Rose spider orchid

Scientific classification
- Kingdom: Plantae
- Clade: Tracheophytes
- Clade: Angiosperms
- Clade: Monocots
- Order: Asparagales
- Family: Orchidaceae
- Subfamily: Orchidoideae
- Tribe: Diurideae
- Genus: Caladenia
- Species: C. applanata
- Subspecies: C. a. subsp. erubescens
- Trinomial name: Caladenia applanata subsp. erubescens Hopper & A.P.Br.
- Synonyms: Arachnorchis applanata (Hopper & A.P.Br.) D.L.Jones & M.A.Clem subsp. erubescens;

= Caladenia applanata subsp. erubescens =

Subspecies of flowering plant

Caladenia applanata subsp. erubescens, commonly known as the rose spider orchid, is a species of orchid endemic to the south-west of Western Australia. It is a relatively common orchid with a single erect, hairy leaf and up to three uniformly pink, sweet-smelling flowers which have a broad, flattened labellum.

== Description ==
Caladenia applanata subsp. erubescens is a terrestrial, perennial, deciduous, herb with an underground tuber and a single, broad, hairy leaf, 120-200 mm long and 5-10 mm wide. Up to three pink, sweetish-smelling flowers 80-100 mm long and 60-80 mm wide are borne on a stalk 250-400 mm tall. The sepals have narrow, light brown, club-like glandular tips. The dorsal sepal is erect and the lateral sepals and petals spread stiffly near their bases, then turn downwards. The labellum is pink, 20-23 mm long, 11-15 mm wide, the sides have many spreading teeth up to 4 mm long and there are four or more rows of crowded, deep red calli along its centre. Flowering occurs from September to late October. This subspecies differs from subspecies applanata in having pink flowers.

==Taxonomy and naming==
Caladenia erubescens was first formally described in 2001 by Stephen Hopper and Andrew Phillip Brown.

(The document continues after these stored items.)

-- ==== Sys2Proof/Tests/Slice0.lean ====
section
/-! SUPPORT. The model's own tests. Expected values are from the spec's tables and worked examples, cited
with each test (95_test_vectors.md, "vector <id>"), or written out by hand from the encoding table of
30_encoding.md R72. The last part shows, for every statement with hypotheses, states and operands that
meet them. -/

open Sys2Proof Sys2Proof.Machine Sys2Proof.Certificates

namespace Sys2Proof.Tests

/-! ## States and views -/

/-- "Idle" with `OUT = v`, of 95_test_vectors.md. -/
def idleAt (v : Byte) : State := { State.reset with shift := Stage.ofByte v, out := some v }

/-- "Ready" of 95_test_vectors.md. -/
def ready : State := { idleAt 0x10 with initDone := true }

/-- The same state with four rows. -/
def fourRows (s : State) : State :=
  { s with cfg := { s.cfg with rows := 4, rowOffset := [0x00, 0x40, 0x14, 0x54] } }

/-- The same state with the outside's next actions. -/
def withInputs (s : State) (ins : List Input) : State := { s with inputs := ins }

/-- An initialized block in the middle of a request, with two events to go. -/
def writing : State :=
  { ready with busy := true, curOp := some .writeChar, pending := [.commit 0x11, .wait .byte] }

/-- INIT with its last event to go. -/
def finishing : State :=
  { idleAt 0x10 with busy := true, curOp := some .init, pending := [.wait .long] }

/-- The next state, if there is one. -/
def nextOf (o : Host.Outcome State Fault Refusal) : Option State :=
  match o with
  | .next t => some t
  | _ => none

/-- What is left to do after a submission. -/
def pendingOf (o : Host.Outcome State Fault Refusal) : List Event := ((nextOf o).map (·.pending)).getD []

/-- The status word after a submission. -/
def statusOf (o : Host.Outcome State Fault Refusal) : Option Byte := (nextOf o).map statusWord

/-! ## Well-formed requests: a byte whose low half is not 0 has no SEND_NIBBLE word (R73, R75) -/

theorem test_sendNibble_with_low_half_is_ill_formed : (Instr.sendNibble false 0x31).wf = false := by
  decide
theorem test_sendNibble_without_low_half_is_well_formed : (Instr.sendNibble false 0x30).wf = true := by
  decide
theorem test_three_rows_is_ill_formed :
    cfgWf { Cfg.reference with rows := 3, rowOffset := [0x00, 0x40, 0x14] } = false := by decide
theorem test_short_long_delay_is_ill_formed :
    cfgWf { Cfg.reference with tLong := 1519999 } = false := by decide
theorem test_delay_without_floor_must_be_positive :
    cfgWf { Cfg.reference with tByte := 0 } = false := by decide
theorem test_reference_is_well_formed : cfgWf Cfg.reference = true := by decide
theorem test_four_rows_is_well_formed : cfgWf (fourRows ready).cfg = true := by decide

/-! ## Words written out bit by bit: OP, ROW, RS, DATA (30_encoding.md R70, R72) -/

theorem test_decode_commit : decode 0b0001000010100101#16 = .request (.commit 0b10100101) := by decide
theorem test_decode_sendNibble :
    decode 0b0010000101000000#16 = .request (.sendNibble true 0b01000000) := by decide
theorem test_decode_sendByte :
    decode 0b0011000101000001#16 = .request (.sendByte true 0b01000001) := by decide
theorem test_decode_writeCommand :
    decode 0b0100000000000001#16 = .request (.writeCommand 0b00000001) := by decide
theorem test_decode_writeChar :
    decode 0b0101000001000001#16 = .request (.writeChar 0b01000001) := by decide
theorem test_decode_setCursor :
    decode 0b0110001000000101#16 = .request (.setCursor 0b00000101 0b001) := by decide
theorem test_decode_setCursor_row_7 :
    decode 0b0110111000010011#16 = .request (.setCursor 0b00010011 0b111) := by decide
theorem test_decode_init : decode 0b0111000000000000#16 = .request .init := by decide

/-- The illegal words of 95_test_vectors.md 2.1. -/
theorem test_decode_illegal_words :
    [0x0000#16, 0x1100, 0x2031, 0x4201, 0x41FF, 0x5100, 0x6700, 0x7001, 0x8000, 0xF000].map
        (fun w => (decode w).request?) =
      [none, none, none, none, none, none, none, none, none, none] := by decide

theorem test_table_word : decodeTableWord 16 0x6613 = some (.setCursor 19 3) := by decide

/-- A word of the table runs as the first request after reset. -/
theorem test_fetch_word :
    (nextOf (step (State.reset.withFetchWord 16 0x10A5))).map (·.pending) = some [.commit 0xA5] := by
  decide

/-! ## COMMIT (95_test_vectors.md 2.2) -/

/-- Vector TR-1: after three rising edges the low bits are 101 and the others are still unknown. -/
theorem test_commit_part_shifted :
    (commitPart 0xA5 (2 + 3 * 3) State.reset).shift =
      ⟨none, none, none, none, none, some true, some false, some true⟩ := by decide

/-- Vector TR-1: OUT is unknown up to the latch edge and 0xA5 after it. -/
theorem test_commit_latches :
    (commitPart 0xA5 26 State.reset).out = none ∧ (commitPart 0xA5 27 State.reset).out = some 0xA5 := by
  decide

/-! ## PACK and SEND_NIBBLE (95_test_vectors.md 2.3, 2.4) -/

theorem test_pack :
    [pack false false 0x30, pack false true 0x30, pack true false 0x40, pack true true 0x40,
      pack true true 0xFF, pack false false 0x0F, pack true true 0x00] =
    [0x30, 0x32, 0x41, 0x43, 0xF3, 0x00, 0x03] := by decide

/-- Vector NB-3. -/
theorem test_sendNibble_events :
    pendingOf (exec (.sendNibble true 0x40) ready) =
      [.commit 0x41, .commit 0x43, .wait .enHigh, .commit 0x41, .wait .nibble] := by decide

/-- Vector NB-5: from OUT = 0x32 the first commit makes a capture of any value. -/
theorem test_sendNibble_captures_from_enable_high :
    capturesFrom (some 0x32) (expandSendNibble false 0x50) = [.any, .exact ⟨false, 0x5⟩] := by decide

/-! ## SEND_BYTE, WRITE_COMMAND, WRITE_CHAR (95_test_vectors.md 2.5 to 2.7) -/

/-- Vector SB-4. -/
theorem test_sendByte_events :
    pendingOf (exec (.sendByte true 0xA5) ready) =
      [.commit 0xA1, .commit 0xA3, .wait .enHigh, .commit 0xA1, .wait .nibble,
       .commit 0x51, .commit 0x53, .wait .enHigh, .commit 0x51, .wait .nibble, .wait .byte] := by decide

/-- Vector SB-6. -/
theorem test_sendByte_from_idle_is_rejected :
    statusOf (exec (.sendByte true 0x41) (idleAt 0)) = some 0x08 := by decide

/-- Vector WC-2: the long delay after 0x02. -/
theorem test_writeCommand_long :
    pendingOf (exec (.writeCommand 0x02) ready) =
      [.commit 0x00, .commit 0x02, .wait .enHigh, .commit 0x00, .wait .nibble,
       .commit 0x20, .commit 0x22, .wait .enHigh, .commit 0x20, .wait .nibble,
       .wait .byte, .wait .long] := by decide

/-- Vector WC-3: no long delay after 0x03. -/
theorem test_writeCommand_short :
    pendingOf (exec (.writeCommand 0x03) ready) =
      [.commit 0x00, .commit 0x02, .wait .enHigh, .commit 0x00, .wait .nibble,
       .commit 0x30, .commit 0x32, .wait .enHigh, .commit 0x30, .wait .nibble, .wait .byte] := by decide

/-- Vector CH-2: no long delay on the data path. -/
theorem test_writeChar_events :
    pendingOf (exec (.writeChar 0x01) ready) =
      [.commit 0x01, .commit 0x03, .wait .enHigh, .commit 0x01, .wait .nibble,
       .commit 0x11, .commit 0x13, .wait .enHigh, .commit 0x11, .wait .nibble, .wait .byte] := by decide

/-- Vectors RJ-1 and RJ-5: NOT_INITIALIZED from Idle; busy with ERR = 0 from Ready after an error. -/
theorem test_writeChar_status :
    statusOf (exec (.writeChar 0x41) (idleAt 0)) = some 0x08 ∧
    statusOf (exec (.writeChar 0x41) { ready with err := 1 }) = some 0x03 := by decide

/-! ## SET_CURSOR (95_test_vectors.md 2.8) -/

/-- Vectors CUR-1 to CUR-11. -/
theorem test_cursor_commands :
    [cursorCommand 5 0x40, cursorCommand 0 0x00, cursorCommand 0 0x40, cursorCommand 15 0x40,
      cursorCommand 0 0x14, cursorCommand 0 0x54, cursorCommand 19 0x54, cursorCommand 0x40 0x40,
      cursorCommand 0xFF 0x40, cursorCommand 0x7F 0x00, cursorCommand 0x80 0x00] =
    [0xC5, 0x80, 0xC0, 0xCF, 0x94, 0xD4, 0xE7, 0x80, 0xBF, 0xFF, 0x80] := by decide

/-- Vectors CUR-12 (RJ-3), CUR-13 and CUR-14. -/
theorem test_setCursor_rejections :
    statusOf (exec (.setCursor 0 2) ready) = some 0x12 ∧
    statusOf (exec (.setCursor 0 7) (fourRows ready)) = some 0x12 ∧
    statusOf (exec (.setCursor 0 3) (idleAt 0)) = some 0x08 := by decide

/-! ## INIT, capture and host (95_test_vectors.md 2.9, 2.10, P1) -/

/-- Vector INIT-1: the captures and the last output. -/
theorem test_init_captures :
    capturesFrom (some 0x00) expandInit =
      ([(0x3 : Nib), 0x3, 0x3, 0x2, 0x2, 0x8, 0x0, 0xC, 0x0, 0x6, 0x0, 0x1].map
        fun n => .exact ⟨false, n⟩) ∧
    outAfter (some 0x00) expandInit = some 0x10 := by decide

/-- Vectors INIT-2 (RJ-2) and INIT-3: after a reset that left OUT = 0x32, one clean capture more. -/
theorem test_init_again :
    statusOf (exec .init ready) = some 0x0E ∧
    (capturesFrom (some 0x32) expandInit).take 2 = [.exact ⟨false, 0x3⟩, .exact ⟨false, 0x3⟩] ∧
    (capturesFrom (some 0x32) expandInit).length = 13 := by decide

/-- The table of 95_test_vectors.md 2.10. -/
theorem test_capture_table :
    [captureAt (some 0x32) (some 0x30), captureAt (some 0x43) (some 0x41),
      captureAt (some 0x30) (some 0x32), captureAt (some 0x30) (some 0x30),
      captureAt (some 0x32) (some 0x50), captureAt (some 0x33) (some 0x30),
      captureAt none (some 0x30), captureAt none (some 0x32), captureAt (some 0x02) (some 0x0C)] =
    [some (.exact ⟨false, 0x3⟩), some (.exact ⟨true, 0x4⟩), none, none, some .any, some .any,
      some .maybe, none, some (.exact ⟨false, 0x0⟩)] := by decide

/-- Program P4: `maybe` at the first commit, one clean capture, one of any value; what a controller
that latched nothing at the first admits. -/
theorem test_admitted_captures :
    capturesFrom none ([.commit 0x00] ++ expandSendNibble false 0x30 ++ [.commit 0x32, .commit 0x50]) =
      [.maybe, .exact ⟨false, 0x3⟩, .any] ∧
    admits [.maybe, .exact ⟨false, 0x3⟩, .any] [⟨false, 0x3⟩, ⟨true, 0x7⟩] = true ∧
    admits [.maybe, .exact ⟨false, 0x3⟩, .any] [⟨false, 0x3⟩] = false := by decide

/-- Example L1-5: `req_valid` and `req_word` while the host prints "AB" and its NUL (10_state.md R37). -/
theorem test_print_port :
    [reqWord (withInputs ready [.printString [0x41, 0x42, 0x00]]),
      reqWord (withInputs ready [.printString [0x42, 0x00]]),
      reqWord (withInputs ready [.printString [0x00]])] = [some 0x5041, some 0x5042, none] := by decide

Hopper and Brown described two subspecies including Caladenia applanata subsp. erubescens and the description was published in Nuytsia. The subspecies name (erubescens) is a Latin word meaning "growing red", "redden" or "blush", referring to the pink colour of the flowers of this orchid.

== Distribution and habitat ==
The rose spider orchid grows in low heath in coastal areas between William Bay and Albany in the Warren biogeographic region.

==Conservation==
Caladenia applanata subsp. erubescens is classified as "not threatened" by the Western Australian Government Department of Parks and Wildlife.